Greg Thain was able to grab the code generated by the Symantec JIT:
<Thain>
singletons[i].reference = new Singleton();
Symantec JIT compiles this to:
0206106A mov eax,0F97E78h
0206106F call 01F6B210 ; allocate space for
; Singleton, return
result in eax
02061074 mov dword ptr [ebp],eax ; EBP is
;
&singletons[i].reference - store the unconstructed
; object here. THIS
IS A BUG (IMHO!)
02061077 mov ecx,dword ptr [eax] ; dereference the handle to
; get the raw pointer
02061079 mov dword ptr [ecx],100h ; Next 4 lines are
0206107F mov dword ptr [ecx+4],200h ; Singleton's
inlined constructor
02061086 mov dword ptr [ecx+8],400h
0206108D mov dword ptr [ecx+0Ch],0F84030h
02061094 mov eax,ebx
02061096 call 01F6B2F0 ; exit monitor
Note that the store happens before the construction. I wonder if the
constructor had a side effect (i.e. threw a null pointer exception)
if you could see a similar problem with single-threaded code?
</Thain>
I ran some checks, and the problem does not occur if the constructor could
throw an exception, perform synchronization or do anything complicated.

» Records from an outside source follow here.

-- ==== Sys2Proof/Certificates/Slice0/Obligations.lean ====
section
/-! DEFINITION. What is claimed of the model, for the provers: the block as a whole first, then every command. `Does c s Q` says that the
command completes in a next state that meets Q. -/

open Sys2Proof Sys2Proof.Machine

/-- O1. A step runs the command at the front of the queue. For every command c, queue rest and state s: step of s with c in front of rest is
exec of c on s with the queue rest. Basis: derived (95_what_each_step_holds.md). -/
def Obligations.StepRunsFrontCommand : Prop :=
  ∀ (c : Instr) (rest : List Instr) (s : State),
    step { s with pending := c :: rest } = exec c { s with pending := rest }

/-- O2. With an empty queue a step is one TCLK edge (the model's choice, log 1). For every state whose queue is empty, step answers the
state after one TCLK edge: at a node that is not held and whose TCLK runs RC goes up by one, and nothing else changes. That an empty
queue stands for one edge is the model's choice (log 1). Basis: derived (02_hall_time.md). -/
def Obligations.EmptyQueueTicks : Prop :=
  ∀ s : State, s.pending = [] → ∃ t, step s = .next t ∧
    (∀ k, t.rc k = if s.held k = false ∧ (s.time k).tclk = true then s.rc k + 1 else s.rc k) ∧
    t = (s.modTime .leaf (fun x => { x with rc := t.rc .leaf })).modTime .mary (fun x => { x with rc := t.rc .mary })

/-- O3. No command faults and none is refused. For every command and state, exec answers a next state. Basis: derived
(95_what_each_step_holds.md). -/
def Obligations.EveryCommandCompletes : Prop :=
  ∀ (c : Instr) (s : State), ∃ t, exec c s = .next t

/-- O4. A command's effect leaves the queue alone. For every command c and states s, t: if exec c s answers next t, the queue of t is that
of s. Basis: derived (95_what_each_step_holds.md). -/
def Obligations.QueueIsLeftAlone : Prop :=
  ∀ (c : Instr) (s t : State), exec c s = .next t → t.pending = s.pending

/-- O5. Every step keeps the cellar's memory in its canonical form. For every state whose cellar medium lists strictly rising addresses and
no zero byte, so does the state after a step, whichever command runs. Basis: derived (15_cellar.md). -/
def Obligations.StepKeepsCellarCanonical : Prop :=
  ∀ s t : State, s.canonical → step s = .next t → t.canonical

/-- O6. After reset the cellar's memory is in its canonical form. State.reset meets the invariant of StepKeepsCellarCanonical, and its queue
is empty. Basis: derived (15_cellar.md). -/
def Obligations.ResetIsCanonical : Prop :=
  State.reset.canonical ∧ State.reset.pending = []

/-- O7. The state right after power-up. Right after power-up: no node is held by its pin, every RC is 0 and TCLK has no HT (NOHT = 1), every
port cell is OFF, the leaf has no binding, no pricking entry, no key and no bitstream, the Maryel holds no recipe and no context, and
the queue of commands is empty. Values that the spec does not list are the model's choice: logs 12 and 14. Basis: derived
(16_bringup_and_live_change.md). -/
def Obligations.ResetState : Prop :=
  (∀ k, State.reset.held k = false ∧ State.reset.rc k = 0 ∧ (State.reset.time k).noht = true ∧ (State.reset.cfg k).loaded = false ∧
      State.reset.recipes k = [] ∧ State.reset.ctxs k = []) ∧
    (∀ k i, (State.reset.cell k i).ts = .off) ∧ State.reset.leaf.binding = none ∧ State.reset.leaf.prick.entries = [] ∧
    State.reset.leaf.seed.key = none ∧ State.reset.cellar.queue = [] ∧ State.reset.pending = []

/-- O8. A node held in reset does not act on events. For every event command that acts at a node held in reset, exec answers the state
unchanged. Basis: derived (16_bringup_and_live_change.md). -/
def Obligations.HeldNodeLetsEventsPass : Prop :=
  ∀ (c : Instr) (s : State) (k : NodeSel), actsAt c = some k → s.held k = true → exec c s = .next s
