-- ==== Sys2Proof/Laws/State.lean ====
section
/-! SUPPORT. What each named update of the state leaves as it was, one lemma a part, and what it makes of the part it changes. -/

namespace Sys2Proof.Machine

variable (s : State)
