@[simp] theorem State.opened_time (s : State) (k j : NodeSel) (src : Src) : (s.opened k src).time j = s.time j := by
  cases k <;> cases j <;> rfl
@[simp] theorem State.opened_rc (s : State) (k j : NodeSel) (src : Src) : (s.opened k src).rc j = s.rc j := by cases k <;> cases j <;> rfl
@[simp] theorem State.opened_cell (s : State) (k j : NodeSel) (src : Src) (i : Nat) : (s.opened k src).cell j i = s.cell j i := by
  cases k <;> cases j <;> rfl
@[simp] theorem State.opened_held (s : State) (k j : NodeSel) (src : Src) : (s.opened k src).held j = s.held j := by cases k <;> cases j <;> rfl
@[simp] theorem State.opened_cfg (s : State) (k j : NodeSel) (src : Src) : (s.opened k src).cfg j = s.cfg j := by cases k <;> cases j <;> rfl
@[simp] theorem State.opened_root (s : State) (k j : NodeSel) (src : Src) : (s.opened k src).root j = s.root j := by cases k <;> cases j <;> rfl
@[simp] theorem State.opened_bs (s : State) (k j : NodeSel) (src : Src) : (s.opened k src).bs j = s.bs j := by cases k <;> cases j <;> rfl
@[simp] theorem State.opened_isRoot (s : State) (k j : NodeSel) (src : Src) : (s.opened k src).isRoot j = s.isRoot j := by cases k <;> cases j <;> rfl
@[simp] theorem State.opened_reg (s : State) (k j : NodeSel) (src : Src) (off : Nat) : (s.opened k src).reg j off = s.reg j off := by
  cases k <;> cases j <;> rfl
@[simp] theorem State.opened_count (s : State) (k j : NodeSel) (src : Src) (off : Nat) : (s.opened k src).count j off = s.count j off := by
  cases k <;> cases j <;> rfl

@[simp] theorem State.opened_effReg (s : State) (k j : NodeSel) (src : Src) (off : Nat) : (s.opened k src).effReg j off = s.effReg j off := by
  cases k <;> cases j <;> rfl
@[simp] theorem State.opened_effFld (s : State) (k j : NodeSel) (src : Src) (off hi lo : Nat) :
    (s.opened k src).effFld j off hi lo = s.effFld j off hi lo := by simp [State.effFld]
@[simp] theorem State.opened_fld (s : State) (k j : NodeSel) (src : Src) (off hi lo : Nat) :
    (s.opened k src).fld j off hi lo = s.fld j off hi lo := by simp [State.fld]
@[simp] theorem State.opened_cellsWith (s : State) (k j : NodeSel) (src : Src) (p : Cell → Bool) :
    (s.opened k src).cellsWith j p = s.cellsWith j p := by simp [State.cellsWith]

end Sys2Proof.Machine
end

So in that situation, the transformation being performed by the Symantec JIT is
100% legal (although unexpected).
Turns out that if you declare the fields of the Singleton as final
fields, it has absolutely
no effect -- you still see the uninitialized final fields.
Could this open up a security hole? Could be...
I'm guessing that the reason I don't see the problem on Windows 98 is
that Windows98 doesn't
do preemptive multithreading (or at least, that is my impression).
Bill
P.S. Thanks to Paul Jakubik and Greg Thain for the info.
P.P.S. How hard is it to grab code generated by the symantec jit? I
would love to be able
to do that to check out some other aspects of this "feature".